Intel's Game Changer: One Size Fits All Haswell


Low Power x86? No One's Laughing Anymore

It's easy to come away from IDF with an Intel-centric view of the industry. Even after taking a few days to review supplementary materials and consider the wider ecosystem, much of what Intel demonstrated is bad news for ARM partners like Samsung, Qualcomm, NVIDIA, and AMD. When Intel launched Atom four years ago, conventional wisdom said that the reason the company built the chip in the first place was because it couldn't make a play for handheld devices with a conventional x86 processor. Plenty of people scoffed at the idea that Intel could make an x86 smartphone at all.
Medfield proved the company could.


Intel CTO Justin Rattner Holds Wafer of Rosepoint Dual-Core Atom CPUs w/ Integrated Digital WiFi Radio

Haswell's 10W target will allow the chip to squeeze into some of the convertible laptop/tablet form factors we saw at IDF, while Bay Trail -- the 22nm, out-of-order successor to Clover Trail -- arrives in 2013 as well.

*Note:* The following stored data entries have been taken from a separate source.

-- ==== Sys2Proof/Machine/Rows.lean ====
section
/-! DEFINITION. Row ops: ELEMWISE and NORM_APPLY (05 R143 to R147), MOVE and GATHER (06 R182 to R184), PREFETCH
(07 R198 to R200, R488). -/

namespace Sys2Proof.Machine

/-- Rows of a rank-2 operand in instance `j`: index and address. -/
def Ten.rowsAt (t : Ten) (j : Nat × Nat × Nat) : List (Nat × Nat) :=
  (List.range (t.ext 1)).map fun r => (r, t.base 2 j + r * t.str 1)

/-- The drained rows of every instance. -/
def gatherRows (l : List (List Wr × Conv)) : List Wr × Conv :=
  (l.flatMap (·.1), l.foldl (fun a r => a.add r.2) Conv.zero)

/-! ### ELEMWISE -/

/-- In row mode each row of X is read twice (05 R144). -/
def Env.elemwiseBody (e : Env) : Body :=
  let x := e.ten (e.field 271 256)
  let y := e.ten (e.field 287 272)
  let row := bitb e.d 288
  let img := (e.m.core e.core).fset.active
  let r := gatherRows (e.h.instances.flatMap fun j => (x.rowsAt j).map fun p =>
    e.drainCells e.epi y j p.1 (y.base 2 j + p.1 * y.str 1) ((e.rowVals x p.2).map (cellIn e.h.ieee)))
  let nB := ceilDiv (x.ext 0) 32
  let ec := atRate (x.ext 0 * x.ext 1) (chainRate img 256 e.epi)
  let cyc := 24 + e.h.count * (if row then ec + max ec (ceilDiv (x.ext 1 * nB) 8) else ec) + chainLat img nB e.epi
  { Body.empty with
    loads := x.loads ((x.foot 2 e.h).flatMap fun p => if row then [p, p] else [p]) ++ e.chainLoads e.epi
    wrs := r.1, conv := r.2
    cycles := cyclesIf ([x, y] ++ (e.chainTens e.epi).map (·.2)) cyc }

/-- ELEMWISE. -/
def execElemwise (core thread : Nat) : State → Host.Outcome State Fault Refusal :=
  onHw fun m => m.startOp core thread (fun e => e.h.opcode == 0x0A) Env.elemwiseBody

/-! ### NORM_APPLY -/

/-- A position of its mask stays masked to the end of the epilogue chain, so a STAT there does not count it (05 R133, R139,
R142; log 47). -/
def Env.normApplyBody (e : Env) : Body :=
  let x := e.ten (e.field 271 256)
  let st := e.ten (e.field 287 272)
  let g := e.field 303 288
  let b := e.field 319 304
  let y := e.ten (e.field 335 320)
  let mode := e.field 337 336
  let eps := BitVec.ofNat 32 (e.field 383 352)
  let mk := e.opt (e.field 399 384)
  let img := (e.m.core e.core).fset.active
  let n := x.ext 0
  let r := gatherRows (e.h.instances.flatMap fun j => (x.rowsAt j).map fun p =>
    let xs := (e.rowVals x p.2).map (cellIn e.h.ieee)
    let xs := match mk with
      | none => xs
      | some t => (List.zip xs (e.maskBits t 0 j p.1 n)).map fun c => { c.1 with masked := c.2 }
    let f := finishOf mode eps (e.statRow st (st.base 2 j + p.1 * st.str 1))
    let ys := finishRow f xs (e.column g f32one j n) (e.column b f32zero j n)
    e.drainCells e.epi y j p.1 (y.base 2 j + p.1 * y.str 1) ys)
  let nB := ceilDiv n 32
  let ec := atRate (n * x.ext 1) (chainRate img 256 e.epi)
  let opt1 (i : Nat) : List Ten := (e.opt i).toList
  { Body.empty with
    loads := x.loads (x.foot 2 e.h) ++ st.loads (st.foot 2 e.h)
      ++ (opt1 g ++ opt1 b).flatMap (fun t => t.loads (t.foot 1 e.h))
      ++ (match mk with
          | none => []
          | some t => t.loads (e.h.instances.flatMap fun j => (t.rowsAt j).map fun p => (p.2, ceilDiv n 8)))
      ++ e.chainLoads e.epi
    wrs := r.1, conv := r.2
    cycles := cyclesIf ([x, st, y] ++ opt1 g ++ opt1 b ++ mk.toList ++ (e.chainTens e.epi).map (·.2))
      (32 + e.h.count * max ec (ceilDiv (x.ext 1 * nB) 8) + chainLat img nB e.epi) }

/-- NORM_APPLY. -/
def execNormApply (core thread : Nat) : State → Host.Outcome State Fault Refusal :=
  onHw fun m => m.startOp core thread (fun e => e.h.opcode == 0x0B) Env.normApplyBody

/-! ### MOVE and GATHER -/

/-- One row converted from a format into another. -/
def Env.convRow (e : Env) (s d : Ten) (a b : Nat) : Wr × Conv := e.out d b (e.rowVals s a)

/-- A read of another core's hold needs no memory request; its bytes cross the fabric (02 R32). -/
def Env.moveBody (e : Env) : Body :=
  let s := e.ten (e.field 271 256)
  let d := e.ten (e.field 287 272)
  let rs := e.h.instances.flatMap fun j =>
    (List.zip (s.rows 3 (s.base 3 j)) (d.rows 3 (d.base 3 j))).map fun p => e.convRow s d p.1 p.2
  let n := s.ext 1 * s.ext 2
  { Body.empty with
    loads := s.loads (s.foot 3 e.h)
    remote := if s.space = 2 then [(s.remote, e.h.count * n * s.row)] else []
    wrs := rs.map (·.1), conv := rs.foldl (fun a r => a.add r.2) Conv.zero
    cycles := cyclesIf [s, d] (24 + e.h.count * ceilDiv (n * max s.row d.row) 1024) }

/-- MOVE. -/
def execMove (core thread : Nat) : State → Host.Outcome State Fault Refusal :=
  onHw fun m => m.startOp core thread (fun e => e.h.opcode == 0x10) Env.moveBody

/-- One row of a GATHER: the row it reads, or none when the index lies outside the table. -/
structure GatherRow where
  j : Nat × Nat × Nat
  pos : Nat
  ixAddr : Nat
  ix : Int
  src : Option Nat
  dst : Nat

def Env.gatherList (e : Env) (t ix d : Ten) : List GatherRow :=
  e.h.instances.flatMap fun j => (List.range (ix.ext 0)).map fun p =>
    let a := ix.base 1 j
    let v := e.int32 ix a p
    { j := j, pos := p, ixAddr := a + 4 * p, ix := v
      src := if 0 ≤ v && v < (t.ext 1 : Int) then some (t.base 2 j + v.toNat * t.str 1) else none
      dst := d.base 2 j + p * d.str 1 }

def Env.gatherBody (e : Env) : Body :=
  let t := e.ten (e.field 271 256)
  let ix := e.ten (e.field 287 272)
  let d := e.ten (e.field 303 288)
  let oob := bitb e.d 304
  let gs := e.gatherList t ix d
  let bad := gs.find? fun g => g.src.isNone
  let rs := gs.map fun g => match g.src with
    | some a => e.convRow t d a g.dst
    | none => e.out d g.dst (List.replicate (d.ext 0) FV.zero)
  { Body.empty with
    loads := ix.loads (ix.foot 1 e.h) ++ t.loads (gs.filterMap fun g => g.src.map fun a => (a, t.row))
    wrs := rs.map (·.1), conv := rs.foldl (fun a r => a.add r.2) Conv.zero
    counts := [(cOOB, (gs.filter fun g => g.src.isNone).length)]
    cycles := cyclesIf [t, ix, d] (24 + e.h.count * ceilDiv (ix.ext 0 * max t.row d.row) 1024)
    fault := if oob then none
      else bad.map fun g => ⟨0x0284, if ix.space = 0 then g.ixAddr else 0, g.pos, wrapInt 64 g.ix⟩ }

/-- GATHER. -/
def execGather (core thread : Nat) : State → Host.Outcome State Fault Refusal :=
  onHw fun m => m.startOp core thread (fun e => e.h.opcode == 0x11) Env.gatherBody

/-! ### PREFETCH -/

/-- 64 KiB units of virtual address that a list of rows touches, ascending. -/
def unitsOf (l : List (Nat × Nat)) : List Nat :=
  ((l.flatMap fun p => (List.range ((p.1 + p.2 - 1) / 65536 + 1 - p.1 / 65536)).map fun i => p.1 / 65536 + i).eraseDups).mergeSort
    (fun a b => decide (a ≤ b))

/-- The pages of the region in ascending order, and the units without translation. -/
def Env.region (e : Env) : List (Leaf × PageDesc) × Nat :=
  let t := e.ten (e.field 271 256)
  let us := unitsOf (t.allRows.map fun a => (a, t.row))
  match mget e.m.ctxs e.ctx with
  | none => ([], us.length)
  | some x =>
    let ws := us.map fun u => x.walk (u * 65536)
    ((ws.filterMap id).eraseDups, (ws.filter Option.isNone).length)

/-- A translation that PREFETCH needs: the core TLB, else the quarter TLB, else a walk (07 R195). -/
def Hw.translate (m : Hw) (core ctx : Nat) (l : Leaf) (p : PageDesc) : Hw :=
  let c := m.core core
  match tlbHit c.tlb ctx l.va with
  | some _ => m
  | none =>
    let q := core / 64
    let e : TlbEntry := ⟨ctx, l, p, false⟩
    let m := m.countCore core cTLBMISS 1
    let m := if m.quarterTlb.any (fun t => t.1 == q && t.2.ctx == ctx && t.2.leaf.va == l.va) then m
      else
        let m := (m.countCore core cWALKS 1).walkTraffic core ctx l.va
        let mine := (m.quarterTlb.filter fun t => t.1 == q).map (·.2)
        { m with quarterTlb := (m.quarterTlb.filter fun t => t.1 != q) ++ (tlbFill quarterTlbCap mine e).map fun x => (q, x) }
    m.updCore core fun c => { c with tlb := tlbFill coreTlbCap c.tlb e }

/-- PREFETCH_ACTION: TRANSLATE fills TLBs; TO_FAST and TO_SLOW ask for moves. -/
def Env.prefetchRun (e : Env) (m : Hw) : Hw :=
  let r := e.region
  let no := (e.m.core e.core).nextOp
  let action := e.field 273 272
  let dq := e.field 276 274
  let q := if dq = 4 then e.core / 64 else dq
  let home := 2 * q + (if action = 1 then 0 else 1)
  let m := m.countCore e.core cPFSKIP r.2
  if action = 0 then
    r.1.foldl (fun m p =>
      if p.2.nopf || p.2.ret || p.2.mig then m.countCore e.core cPFSKIP 1 else m.translate e.core e.ctx p.1 p.2) m
  else
    let m := r.1.foldl (fun m p => m.translate e.core e.ctx p.1 p.2) m
    let pdis := (r.1.map fun p => p.1.pdi).eraseDups
    let s := Hw.queuePages e.core pdis m e.ctx home []
    if bitb e.d 277 then
      s.1.updCore e.core fun c => { c with ops := c.ops.map fun o =>
        if o.no == no then { o with cond := .pages s.2.1 s.2.2 home } else o }
    else
      let drop := s.2.2.filter fun p => !s.1.moveSkip e.ctx p home
      (s.1.countCore e.core cPFDROP drop.length).countCore e.core cPFSKIP (s.2.2.length - drop.length)

def Env.prefetchBody (e : Env) : Body :=
  let r := e.region
  { Body.empty with cycles := 24 + 4 * (r.1.length + r.2) }

/-- PREFETCH. -/
def execPrefetch (core thread : Nat) : State → Host.Outcome State Fault Refusal :=
  onHw fun m => m.startWith core thread (fun e => e.h.opcode == 0x12) Env.prefetchBody (fun _ => .done)
    (fun _ o => o) Env.prefetchRun

end Sys2Proof.Machine
end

While most folks have been trading blows over whether or not Intel could compete with ARM's CPU power consumption, Santa Clara has been busy designing every other aspect of the system for low power consumption and saving a lot of wattage in the process.



If a device's CPU only consumes 15-20% of the total, it doesn't much matter if its ARM or x86. Intel has positioned itself as a leader in lowering device power consumption in a way that no other company has matched to date. It's not clear that any of them have the stomach to try. AMD hasn't just sworn off cell phones, it's officially given up on competing with Intel's process technology and is emphasizing the idea of using established building blocks of IP.

That approach sounded great in the late 90s and early 2000s, but IDF was just the latest example of how the pendulum is swinging back towards integrated device manufacturing. Intel is the only IDM left standing in consumer hardware or smartphones. Samsung is close, but the pro-Apple verdict of several weeks ago could disrupt the company's entire roadmap. Apple is beholden to Samsung, NVIDIA and Qualcomm are dependent on TSMC, and AMD depends on GlobalFoundries.

When Atom goes out-of-order next year, Intel will have a top-to-bottom product stack that addresses desktop platforms through smartphones. It'll have its own native implementation of everything from radios to graphics. With those advantages, the company will have what it needs to cause serious disruption in the high-end of the market, where a lot of the revenue is.

I'm willing to stick my neck out and call this one early. By the end of 2013 (assuming ship dates don't slip), Atom and Haswell could account for a significant percentage of convertible/tablet sales, even if ARM anchors itself in lower-end or cheaper devices. By the end of 2014 and the launch of Broadwell, Haswell's 14nm successor, Intel will have claimed a majority of the tablet and smartphone market, with ARM increasingly driven into lower-end, less profitable devices. By that point, we'll be talking about laptop dual-core processors with 5-7W TDPs.